Edwin Jackson (St. Louis) – Jackson is a little like Liriano in that he has all of the pitches to be successful, and even a potential ace, but has yet to put it all together and become a consistent pitcher. One year he’ll post a 3.62 ERA and the next he’ll put up an ERA of 4.47. I have a hard time justifying signing a pitcher who is as inconsistent as Jackson to a multi-year contract for big money when a team is trying to be budget conscious.

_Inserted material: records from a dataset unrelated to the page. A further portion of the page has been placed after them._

@[simp] theorem State.modQuad_tb (s : State) (q : Nat) (f : Quad → Quad) : (s.modQuad q f).tb = s.tb := rfl
@[simp] theorem State.modQuad_top (s : State) (q : Nat) (f : Quad → Quad) : (s.modQuad q f).top = s.top := rfl
@[simp] theorem State.modQuad_host (s : State) (q : Nat) (f : Quad → Quad) : (s.modQuad q f).host = s.host := rfl
@[simp] theorem State.modQuad_net (s : State) (q : Nat) (f : Quad → Quad) : (s.modQuad q f).net = s.net := rfl
@[simp] theorem State.modQuad_dec (s : State) (q : Nat) (f : Quad → Quad) : (s.modQuad q f).dec = s.dec := rfl
@[simp] theorem State.modQuad_comp (s : State) (q : Nat) (f : Quad → Quad) : (s.modQuad q f).comp = s.comp := rfl
@[simp] theorem State.modQuad_enc (s : State) (q : Nat) (f : Quad → Quad) : (s.modQuad q f).enc = s.enc := rfl
@[simp] theorem State.modQuad_fab (s : State) (q : Nat) (f : Quad → Quad) : (s.modQuad q f).fab = s.fab := rfl
@[simp] theorem State.modQuad_store (s : State) (q : Nat) (f : Quad → Quad) : (s.modQuad q f).store = s.store := rfl
@[simp] theorem State.modQuad_sec (s : State) (q : Nat) (f : Quad → Quad) : (s.modQuad q f).sec = s.sec := rfl
@[simp] theorem State.modQuad_mail (s : State) (q : Nat) (f : Quad → Quad) : (s.modQuad q f).mail = s.mail := rfl
@[simp] theorem State.modQuad_gath (s : State) (q : Nat) (f : Quad → Quad) : (s.modQuad q f).gath = s.gath := rfl
@[simp] theorem State.modQuad_twin (s : State) (q : Nat) (f : Quad → Quad) : (s.modQuad q f).twin = s.twin := rfl
@[simp] theorem State.modQuad_desk (s : State) (q : Nat) (f : Quad → Quad) : (s.modQuad q f).desk = s.desk := rfl
@[simp] theorem State.modQuad_pwr (s : State) (q : Nat) (f : Quad → Quad) : (s.modQuad q f).pwr = s.pwr := rfl
@[simp] theorem State.modQuad_flt (s : State) (q : Nat) (f : Quad → Quad) : (s.modQuad q f).flt = s.flt := rfl
@[simp] theorem State.modQuad_svc (s : State) (q : Nat) (f : Quad → Quad) : (s.modQuad q f).svc = s.svc := rfl
@[simp] theorem State.modQuad_jrn (s : State) (q : Nat) (f : Quad → Quad) : (s.modQuad q f).jrn = s.jrn := rfl
@[simp] theorem State.modQuad_pending (s : State) (q : Nat) (f : Quad → Quad) : (s.modQuad q f).pending = s.pending := rfl
@[simp] theorem State.modQuad_lanes_watch (s : State) (q : Nat) (f : Quad → Quad) : (s.modQuad q f).lanes.watch = s.lanes.watch := rfl
@[simp] theorem State.modQuad_ring (s : State) (q : Nat) (f : Quad → Quad) (r_ : Nat) : (s.modQuad q f).ring r_ = s.ring r_ := rfl
@[simp] theorem State.modQuad_cmdQ (s : State) (q : Nat) (f : Quad → Quad) (r_ : Nat) : (s.modQuad q f).cmdQ r_ = s.cmdQ r_ := rfl
@[simp] theorem State.modQuad_evtQ (s : State) (q : Nat) (f : Quad → Quad) (n_ : Nat) : (s.modQuad q f).evtQ n_ = s.evtQ n_ := rfl
@[simp] theorem State.modQuad_window (s : State) (q : Nat) (f : Quad → Quad) (w_ : Nat) : (s.modQuad q f).window w_ = s.window w_ := rfl
@[simp] theorem State.modQuad_chan (s : State) (q : Nat) (f : Quad → Quad) (c_ : Nat) : (s.modQuad q f).chan c_ = s.chan c_ := rfl
@[simp] theorem State.modQuad_ctx (s : State) (q : Nat) (f : Quad → Quad) (c_ : Nat) : (s.modQuad q f).ctx c_ = s.ctx c_ := rfl
@[simp] theorem State.modQuad_engine (s : State) (q : Nat) (f : Quad → Quad) (e_ : Nat) : (s.modQuad q f).engine e_ = s.engine e_ := rfl
@[simp] theorem State.modQuad_port (s : State) (q : Nat) (f : Quad → Quad) (p_ : Nat) : (s.modQuad q f).port p_ = s.port p_ := rfl
@[simp] theorem State.modQuad_layer (s : State) (q : Nat) (f : Quad → Quad) (i_ : Nat) : (s.modQuad q f).layer i_ = s.layer i_ := rfl
@[simp] theorem State.modQuad_head (s : State) (q : Nat) (f : Quad → Quad) (h_ : Nat) : (s.modQuad q f).head h_ = s.head h_ := rfl
@[simp] theorem State.modQuad_dpPort (s : State) (q : Nat) (f : Quad → Quad) (p_ : Nat) : (s.modQuad q f).dpPort p_ = s.dpPort p_ := rfl
@[simp] theorem State.modQuad_plate (s : State) (q : Nat) (f : Quad → Quad) (h_ : Nat) : (s.modQuad q f).plate h_ = s.plate h_ := rfl
@[simp] theorem State.modQuad_session (s : State) (q : Nat) (f : Quad → Quad) (i_ : Nat) : (s.modQuad q f).session i_ = s.session i_ := rfl
@[simp] theorem State.modQuad_encoder (s : State) (q : Nat) (f : Quad → Quad) (e_ : Nat) : (s.modQuad q f).encoder e_ = s.encoder e_ := rfl
@[simp] theorem State.modQuad_island (s : State) (q : Nat) (f : Quad → Quad) (i_ : Nat) : (s.modQuad q f).island i_ = s.island i_ := rfl
@[simp] theorem State.modQuad_dram (s : State) (q : Nat) (f : Quad → Quad) (c_ : Nat) : (s.modQuad q f).dram c_ = s.dram c_ := rfl
@[simp] theorem State.modQuad_panel (s : State) (q : Nat) (f : Quad → Quad) (t_ : Nat) : (s.modQuad q f).panel t_ = s.panel t_ := rfl
@[simp] theorem State.modQuad_input (s : State) (q : Nat) (f : Quad → Quad) (i_ : Nat) : (s.modQuad q f).input i_ = s.input i_ := rfl
@[simp] theorem State.modQuad_output (s : State) (q : Nat) (f : Quad → Quad) (o_ : Nat) : (s.modQuad q f).output o_ = s.output o_ := rfl
@[simp] theorem State.modQuad_hostBox (s : State) (q : Nat) (f : Quad → Quad) (n_ : Nat) : (s.modQuad q f).hostBox n_ = s.hostBox n_ := rfl
@[simp] theorem State.modQuad_farBox (s : State) (q : Nat) (f : Quad → Quad) (m_ : Nat) : (s.modQuad q f).farBox m_ = s.farBox m_ := rfl
@[simp] theorem State.modQuad_member (s : State) (q : Nat) (f : Quad → Quad) (m_ : Nat) : (s.modQuad q f).member m_ = s.member m_ := rfl
@[simp] theorem State.modQuad_spineLink (s : State) (q : Nat) (f : Quad → Quad) (l_ : Nat) : (s.modQuad q f).spineLink l_ = s.spineLink l_ := rfl
@[simp] theorem State.modQuad_cvUnit (s : State) (q : Nat) (f : Quad → Quad) (u_ : Nat) : (s.modQuad q f).cvUnit u_ = s.cvUnit u_ := rfl
@[simp] theorem State.modQuad_zeEngine (s : State) (q : Nat) (f : Quad → Quad) (e_ : Nat) : (s.modQuad q f).zeEngine e_ = s.zeEngine e_ := rfl
@[simp] theorem State.modQuad_mapOf (s : State) (q : Nat) (f : Quad → Quad) (r_ : Nat) : (s.modQuad q f).mapOf r_ = s.mapOf r_ := rfl
@[simp] theorem State.modQuad_self (s : State) (q : Nat) (f : Quad → Quad) (hlt : q < s.lanes.quad.length) : (s.modQuad q f).quad q = f (s.quad q) :=
  getD_modify_self _ _ _ _ hlt
theorem State.modQuad_other (s : State) (q : Nat) (f : Quad → Quad) (j_ : Nat) (hne : q ≠ j_) : (s.modQuad q f).quad j_ = s.quad j_ :=
  getD_modify_other _ _ _ _ _ hne

@[simp] theorem State.modHostBox_tb (s : State) (n : Nat) (f : HostBox → HostBox) : (s.modHostBox n f).tb = s.tb := rfl
@[simp] theorem State.modHostBox_top (s : State) (n : Nat) (f : HostBox → HostBox) : (s.modHostBox n f).top = s.top := rfl
@[simp] theorem State.modHostBox_host (s : State) (n : Nat) (f : HostBox → HostBox) : (s.modHostBox n f).host = s.host := rfl
@[simp] theorem State.modHostBox_net (s : State) (n : Nat) (f : HostBox → HostBox) : (s.modHostBox n f).net = s.net := rfl
@[simp] theorem State.modHostBox_dec (s : State) (n : Nat) (f : HostBox → HostBox) : (s.modHostBox n f).dec = s.dec := rfl
@[simp] theorem State.modHostBox_comp (s : State) (n : Nat) (f : HostBox → HostBox) : (s.modHostBox n f).comp = s.comp := rfl
@[simp] theorem State.modHostBox_enc (s : State) (n : Nat) (f : HostBox → HostBox) : (s.modHostBox n f).enc = s.enc := rfl
@[simp] theorem State.modHostBox_fab (s : State) (n : Nat) (f : HostBox → HostBox) : (s.modHostBox n f).fab = s.fab := rfl
@[simp] theorem State.modHostBox_store (s : State) (n : Nat) (f : HostBox → HostBox) : (s.modHostBox n f).store = s.store := rfl
@[simp] theorem State.modHostBox_sec (s : State) (n : Nat) (f : HostBox → HostBox) : (s.modHostBox n f).sec = s.sec := rfl
@[simp] theorem State.modHostBox_gath (s : State) (n : Nat) (f : HostBox → HostBox) : (s.modHostBox n f).gath = s.gath := rfl
@[simp] theorem State.modHostBox_twin (s : State) (n : Nat) (f : HostBox → HostBox) : (s.modHostBox n f).twin = s.twin := rfl
@[simp] theorem State.modHostBox_desk (s : State) (n : Nat) (f : HostBox → HostBox) : (s.modHostBox n f).desk = s.desk := rfl
@[simp] theorem State.modHostBox_pwr (s : State) (n : Nat) (f : HostBox → HostBox) : (s.modHostBox n f).pwr = s.pwr := rfl
@[simp] theorem State.modHostBox_lanes (s : State) (n : Nat) (f : HostBox → HostBox) : (s.modHostBox n f).lanes = s.lanes := rfl
@[simp] theorem State.modHostBox_flt (s : State) (n : Nat) (f : HostBox → HostBox) : (s.modHostBox n f).flt = s.flt := rfl
@[simp] theorem State.modHostBox_svc (s : State) (n : Nat) (f : HostBox → HostBox) : (s.modHostBox n f).svc = s.svc := rfl
@[simp] theorem State.modHostBox_jrn (s : State) (n : Nat) (f : HostBox → HostBox) : (s.modHostBox n f).jrn = s.jrn := rfl
@[simp] theorem State.modHostBox_pending (s : State) (n : Nat) (f : HostBox → HostBox) : (s.modHostBox n f).pending = s.pending := rfl
@[simp] theorem State.modHostBox_mail_hostGen (s : State) (n : Nat) (f : HostBox → HostBox) : (s.modHostBox n f).mail.hostGen = s.mail.hostGen := rfl
@[simp] theorem State.modHostBox_mail_far (s : State) (n : Nat) (f : HostBox → HostBox) : (s.modHostBox n f).mail.far = s.mail.far := rfl
@[simp] theorem State.modHostBox_ring (s : State) (n : Nat) (f : HostBox → HostBox) (r_ : Nat) : (s.modHostBox n f).ring r_ = s.ring r_ := rfl
@[simp] theorem State.modHostBox_cmdQ (s : State) (n : Nat) (f : HostBox → HostBox) (r_ : Nat) : (s.modHostBox n f).cmdQ r_ = s.cmdQ r_ := rfl
@[simp] theorem State.modHostBox_evtQ (s : State) (n : Nat) (f : HostBox → HostBox) (n_ : Nat) : (s.modHostBox n f).evtQ n_ = s.evtQ n_ := rfl
@[simp] theorem State.modHostBox_window (s : State) (n : Nat) (f : HostBox → HostBox) (w_ : Nat) : (s.modHostBox n f).window w_ = s.window w_ := rfl
@[simp] theorem State.modHostBox_chan (s : State) (n : Nat) (f : HostBox → HostBox) (c_ : Nat) : (s.modHostBox n f).chan c_ = s.chan c_ := rfl
@[simp] theorem State.modHostBox_ctx (s : State) (n : Nat) (f : HostBox → HostBox) (c_ : Nat) : (s.modHostBox n f).ctx c_ = s.ctx c_ := rfl
@[simp] theorem State.modHostBox_engine (s : State) (n : Nat) (f : HostBox → HostBox) (e_ : Nat) : (s.modHostBox n f).engine e_ = s.engine e_ := rfl
@[simp] theorem State.modHostBox_port (s : State) (n : Nat) (f : HostBox → HostBox) (p_ : Nat) : (s.modHostBox n f).port p_ = s.port p_ := rfl
@[simp] theorem State.modHostBox_layer (s : State) (n : Nat) (f : HostBox → HostBox) (i_ : Nat) : (s.modHostBox n f).layer i_ = s.layer i_ := rfl
@[simp] theorem State.modHostBox_head (s : State) (n : Nat) (f : HostBox → HostBox) (h_ : Nat) : (s.modHostBox n f).head h_ = s.head h_ := rfl
@[simp] theorem State.modHostBox_dpPort (s : State) (n : Nat) (f : HostBox → HostBox) (p_ : Nat) : (s.modHostBox n f).dpPort p_ = s.dpPort p_ := rfl
@[simp] theorem State.modHostBox_plate (s : State) (n : Nat) (f : HostBox → HostBox) (h_ : Nat) : (s.modHostBox n f).plate h_ = s.plate h_ := rfl
@[simp] theorem State.modHostBox_session (s : State) (n : Nat) (f : HostBox → HostBox) (i_ : Nat) : (s.modHostBox n f).session i_ = s.session i_ := rfl
@[simp] theorem State.modHostBox_encoder (s : State) (n : Nat) (f : HostBox → HostBox) (e_ : Nat) : (s.modHostBox n f).encoder e_ = s.encoder e_ := rfl
@[simp] theorem State.modHostBox_island (s : State) (n : Nat) (f : HostBox → HostBox) (i_ : Nat) : (s.modHostBox n f).island i_ = s.island i_ := rfl
@[simp] theorem State.modHostBox_dram (s : State) (n : Nat) (f : HostBox → HostBox) (c_ : Nat) : (s.modHostBox n f).dram c_ = s.dram c_ := rfl
@[simp] theorem State.modHostBox_panel (s : State) (n : Nat) (f : HostBox → HostBox) (t_ : Nat) : (s.modHostBox n f).panel t_ = s.panel t_ := rfl
@[simp] theorem State.modHostBox_input (s : State) (n : Nat) (f : HostBox → HostBox) (i_ : Nat) : (s.modHostBox n f).input i_ = s.input i_ := rfl
@[simp] theorem State.modHostBox_output (s : State) (n : Nat) (f : HostBox → HostBox) (o_ : Nat) : (s.modHostBox n f).output o_ = s.output o_ := rfl
@[simp] theorem State.modHostBox_quad (s : State) (n : Nat) (f : HostBox → HostBox) (q_ : Nat) : (s.modHostBox n f).quad q_ = s.quad q_ := rfl
@[simp] theorem State.modHostBox_farBox (s : State) (n : Nat) (f : HostBox → HostBox) (m_ : Nat) : (s.modHostBox n f).farBox m_ = s.farBox m_ := rfl
@[simp] theorem State.modHostBox_member (s : State) (n : Nat) (f : HostBox → HostBox) (m_ : Nat) : (s.modHostBox n f).member m_ = s.member m_ := rfl
@[simp] theorem State.modHostBox_spineLink (s : State) (n : Nat) (f : HostBox → HostBox) (l_ : Nat) : (s.modHostBox n f).spineLink l_ = s.spineLink l_ := rfl
@[simp] theorem State.modHostBox_cvUnit (s : State) (n : Nat) (f : HostBox → HostBox) (u_ : Nat) : (s.modHostBox n f).cvUnit u_ = s.cvUnit u_ := rfl
@[simp] theorem State.modHostBox_zeEngine (s : State) (n : Nat) (f : HostBox → HostBox) (e_ : Nat) : (s.modHostBox n f).zeEngine e_ = s.zeEngine e_ := rfl
@[simp] theorem State.modHostBox_mapOf (s : State) (n : Nat) (f : HostBox → HostBox) (r_ : Nat) : (s.modHostBox n f).mapOf r_ = s.mapOf r_ := rfl
@[simp] theorem State.modHostBox_self (s : State) (n : Nat) (f : HostBox → HostBox) (hlt : n < s.mail.host.length) : (s.modHostBox n f).hostBox n = f (s.hostBox n) :=
  getD_modify_self _ _ _ _ hlt
theorem State.modHostBox_other (s : State) (n : Nat) (f : HostBox → HostBox) (j_ : Nat) (hne : n ≠ j_) : (s.modHostBox n f).hostBox j_ = s.hostBox j_ :=
  getD_modify_other _ _ _ _ _ hne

Javier Vazquez (Florida) – Vazquez can be dominant at times, but for the most part he is a league-average pitcher. If the Twins were to move a second starter to the bullpen (likely Blackburn) and they could get Vazquez at a reasonable price to be a 4th or 5th starter, that would be a quality signing. Possibly in the one-year, $5M range. Vazquez helped his stock out a little bit by only giving up two earned runs and 24 hits in his last six starts of 2011.


Closer: Joe Nathan
Set-up RH: Matt Capps
Set-up LH: Glen Perkins                                                     
RHRP: Alex Burnett/Lester Oliveros/Jim Hoey/Kyle Waldrup
LHRP: Jose Mijares/Phil Dumatrait
Long Relief/Spot Starter: Anthony Swarzak

Closer: Drew Storen
Set-up RH: Rafael Betencourt
Set-up LH: Glen Perkins
RHRP: Kyle Waldrup/Alex Burnett/Lester Oliveros/Carlos Gutierrez
LHRP: Brian Duensing/Jose Mijares
Long Relief: Anthony Swarzak/Jeff Manship

As noted in the starting pitching section above, I would trade Kevin Slowey to a team in exchange for a quality relief pitcher—note to Bill Smith: quality relief pitcher, not a hard-throwing project, but a quality relief pitcher. Kevin Slowey still has upside, and starting pitchers are generally more valuable than relief pitching. With that said, the Twins may need to throw in a minor league prospect (not a top prospect but a B-C prospect), because Slowey’s value really is about as low as it has ever been. 

As you can see I have Drew Storen listed as the team’s closer next year. I am a huge fan of Storen and was all for trading Denard Span at the trade deadline in order to get him. I would revisit that offer at the winter meetings and aggressively pursue this trade. Many Twins fans were upset that we were considering this trade because Bill Smith made a huge mistake in 2010 by trading a top catching prospect (Wilson Ramos) for a below average closer/average set-up pitcher (Matt Capps). Twins fans need to understand Drew Storen is NOT Matt Capps.  Storen is actually an elite closer who is still only 24 years old. Another reason I would go for this trade is it saves the Twins a lot of money. Instead of spending $7-8 million on a closer, they would be spending just over $400,000. Think of it this way: Would you rather have an outfield of Tosoni/Revere/Cuddyer and have Storen as the Twins' closer (who, I remind you, would hopefully be the team’s closer for the next 5-10 years—he’s under team control through 2016) or Revere/Span/Tosoni with Nathan as the Twins' closer. To me it’s virtually a no-brainer.